The truth? What was meant for destruction and death actually became a rebirth. What had seemingly been broken beyond repair still had this tiny sliver of life holding the two pieces together. Impossible life surrounded by certain death. But it was there.

The deepest truth? God was there. In the midst of the rubble. In the darkness of night. Whispering His
love to me, asking me to trust Him, promising to teach me and guide me in each step of the uncertain journey ahead. His hands were that of a surgeon, cutting out the poison that threatened to kill me, bringing healing to a damaged soul, life to a walking dead. Daily. Moment by moment. Repetition. Over and over. Again and again.

That became enough. 

Monday, April 7, 2014

My Un-Day

I was having an un-day. Have you ever experienced one of those? Pick any positive word and put "un" before it. That's an un-day. I felt unattractive, unloved, unsecure, unworthy, unpopular, undisciplined, unsure, uninspiring, unaccepted ... and some made up "un" words as well (unfun, unskinny, untall, unfashionable, unsmooth, unyoung, etc.). There was absolutely nothing that I liked about myself on this day. I knew I was having a problem and God and I had talked about it at length in our morning time together. 

One of the things I absolutely adore about God is that He doesn't bang you over the head with something. He has faithfully let me know of His love, of His acceptance, regardless of my circumstances and how I feel about myself. And in those times when I am having an un-day (whether it's real or imagined), God GENTLY reminds me of my worth in Him. He doesn't condemn me for my feelings, but loves me in spite of them.

So, I was having an un-day. I was desperately trying to change my perspective so that I wouldn't dwell on my failings and shortcomings and make myself more miserable than I already was. Plus, I knew that intensely disliking myself wasn't pleasing to God and didn't particularly make me loveable to those people around me either. And since I'm in the middle of the Joy Dare (a year long program of focusing on everyday gifts in life to be thankful for), I already had some help in working towards changing that perspective. The assignment for today was to find three surprising gifts in unexpected places. Hmmmm. Seemed a tough assignment, especially when I was coming from such a negative place anyway. But I was going to look for the unexpected gifts.

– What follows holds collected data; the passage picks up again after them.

-- ==== Sys2Proof/Certificates/Slice0/Obligations.lean ====
section
/-! DEFINITION. The statements for the provers, each from numbered rules of spec/. A record update names every field that
may change, so each effect statement is also its frame. -/

open Sys2Proof Sys2Proof.Machine

/-! ### The command word (30_encoding.md) -/

/-- A few legal words of R102 and a few illegal ones of 95_test_vectors.md (V-CTL-4 to V-CTL-9) decode as the spec says. -/
def Obligations.SampleWordsDecodeAsTabled : Prop :=
  decodeWord 0x00000000#32 = some .nop ∧ decodeWord 0x20000000#32 = some .leaf ∧
  decodeWord 0x60000000#32 = some .pqExtract ∧ decodeWord 0x80000000#32 = some .decReset ∧
  decodeWord 0x90000000#32 = some (.decBit false) ∧ decodeWord 0x90000001#32 = some (.decBit true) ∧
  decodeWord 0xA0000000#32 = none ∧ decodeWord 0xF0000000#32 = none ∧ decodeWord 0x20000001#32 = none ∧
  decodeWord 0x90000002#32 = none ∧ decodeWord 0x00000001#32 = none ∧ decodeWord 0x10000100#32 = none

/-- R102: over all 2^32 words, each command has exactly the word of the opcode map, DEC_BIT two, and no other word is a
command. -/
def Obligations.LegalWordsAreTheOpcodeMap : Prop :=
  ∀ (v : Word) (i : Instr), decodeWord v = some i ↔
    v = (match i with
      | .nop => 0x00000000#32
      | .clear => 0x10000000#32
      | .leaf => 0x20000000#32
      | .merge => 0x30000000#32
      | .build => 0x40000000#32
      | .pqInsert => 0x50000000#32
      | .pqExtract => 0x60000000#32
      | .nodeRead => 0x70000000#32
      | .decReset => 0x80000000#32
      | .decBit false => 0x90000000#32
      | .decBit true => 0x90000001#32)

/-- R96, R97: decode and encode agree in both directions, over every well-formed instruction and every word. -/
def Obligations.DecodeAndEncodeAgree : Prop :=
  (∀ i : Instr, i.wellFormed = true → decodeWord (encode i) = some i) ∧
    ∀ (v : Word) (i : Instr), decodeWord v = some i → encode i = v ∧ i.wellFormed = true

/-- R168: a word with OP in 0xA to 0xF, or a bit of 27:1 set, or bit 0 set outside DEC_BIT, is accepted like any command:
BUSY rises; the engine step, from whatever state it finds the word latched in, writes ERR = ILLEGAL and ERRS = 1, BUSY
falls, and nothing else changes. -/
def Obligations.IllegalWordRaisesIllegal : Prop :=
  (∀ (s : State) (v : Word) (rest : List HostOp) (ts : List Turn), IllegalWord v →
    s.pend = false → s.turns = .host :: .engine :: ts → s.prog = wr .cmd v :: rest →
    ∃ u, step s = .next u ∧ u.pend = true ∧
      step u = .next { s with
        turns := ts, prog := rest, lcmd := v, la0 := s.arg0, la1 := s.arg1, la2 := s.arg2,
        err := .illegal, errs := true, pend := false }) ∧
  ∀ (s : State) (ts : List Turn), IllegalWord s.lcmd → s.pend = true → s.turns = .engine :: ts →
    step s = .next { s with turns := ts, err := .illegal, errs := true, pend := false }

/-! ### The step -/

/-- R57: with a command pending and the engine to move, one step runs the instruction that the latched word decodes to; the
step itself only takes the engine's turn off the schedule. That the engine moves too where no turn is listed, the clause on
an empty `turns`, is the model's choice (log entry 5), which R57 does not state. -/
def Obligations.StepRunsDecodedInstruction : Prop :=
  ∀ (s : State) (i : Instr), s.pend = true → decodeWord s.lcmd = some i → i.wellFormed = true →
    (∀ ts, s.turns = .engine :: ts → step s = exec i { s with turns := ts }) ∧ (s.turns = [] → step s = exec i s)

/-- R214: every accepted command completes in one engine step, whatever the word and the state. -/
def Obligations.EveryAcceptedCommandCompletes : Prop :=
  ∀ (s : State) (ts : List Turn), s.pend = true → s.turns = .engine :: ts → ∃ t, step s = .next t ∧ t.pend = false

/-- The model's choice (log entry 5), no rule of the spec: with no turn listed the engine performs a pending command, whatever
its word, and with nothing pending and nothing left for the host to do, nothing changes. -/
def Obligations.DefaultScheduleRunsThePendingCommand : Prop :=
  ∀ s : State, s.turns = [] →
    (s.pend = true → ∃ t, step s = .next t ∧ t.pend = false ∧ t.turns = [] ∧ t.prog = s.prog) ∧
    (s.pend = false → s.prog = [] → step s = .next s)

/-- R57, R193: the engine step is not enabled while PEND = 0: the turn passes and nothing changes. -/
def Obligations.IdleEngineChangesNothing : Prop :=
  ∀ (s : State) (ts : List Turn), s.pend = false → s.turns = .engine :: ts → step s = .next { s with turns := ts }

/-- However many polls come before the engine moves, `wait` ends: after them, the engine step and one more poll, the command
has completed and the host goes on. R212 promises that under weak fairness of the engine; here the fairness is the model's
choice of who moves once `turns` is empty (log entry 5). That each poll is one read is log entry 12, and the record that
counts the reads is log entry 6. -/
def Obligations.WaitEndsAfterTheEngineStep : Prop :=
  ∀ (n : Nat) (s : State) (rest : List HostOp), s.pend = true → s.prog = .wait :: rest →
    s.turns = List.replicate n .host →
    ∃ t, core.run (n + 2) s = .next t ∧ t.pend = false ∧ t.prog = rest ∧ t.reads.length = s.reads.length + n + 1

And I found them ... in my husband's hug that seemed a little longer that morning ... in our dogs that sensed my mood and just wanted to cuddle with me. But it wasn't until I was on my afternoon walk that I found the last one -- the one that brought tears to my eyes and truly was a thank-you moment to God. I was walking along the walking trail in our park, and there in the middle of the rocky pathway was a big, fat, yellow dandelion. The dandelion didn't belong there. Dandelions don't grow in blacktop pathways. Someone had picked it and then dropped it. It had been put there specifically ... for me! Just like the days when my children would lovingly make me a huge dandelion bouquet and present their gift to me in their chubby little hands, so I instantly knew that God had placed this dandelion in this time, in this place, for me to find. And like my children always said "I love you" as they gave me their precious flowers, I heard God whisper to me, "I love you today and always".

My un-day quickly disappeared. It's amazing how focusing on God and His gifts can change our negative attitudes and thoughts. I don't think I'll ever be able to look at a dandelion in the same way again.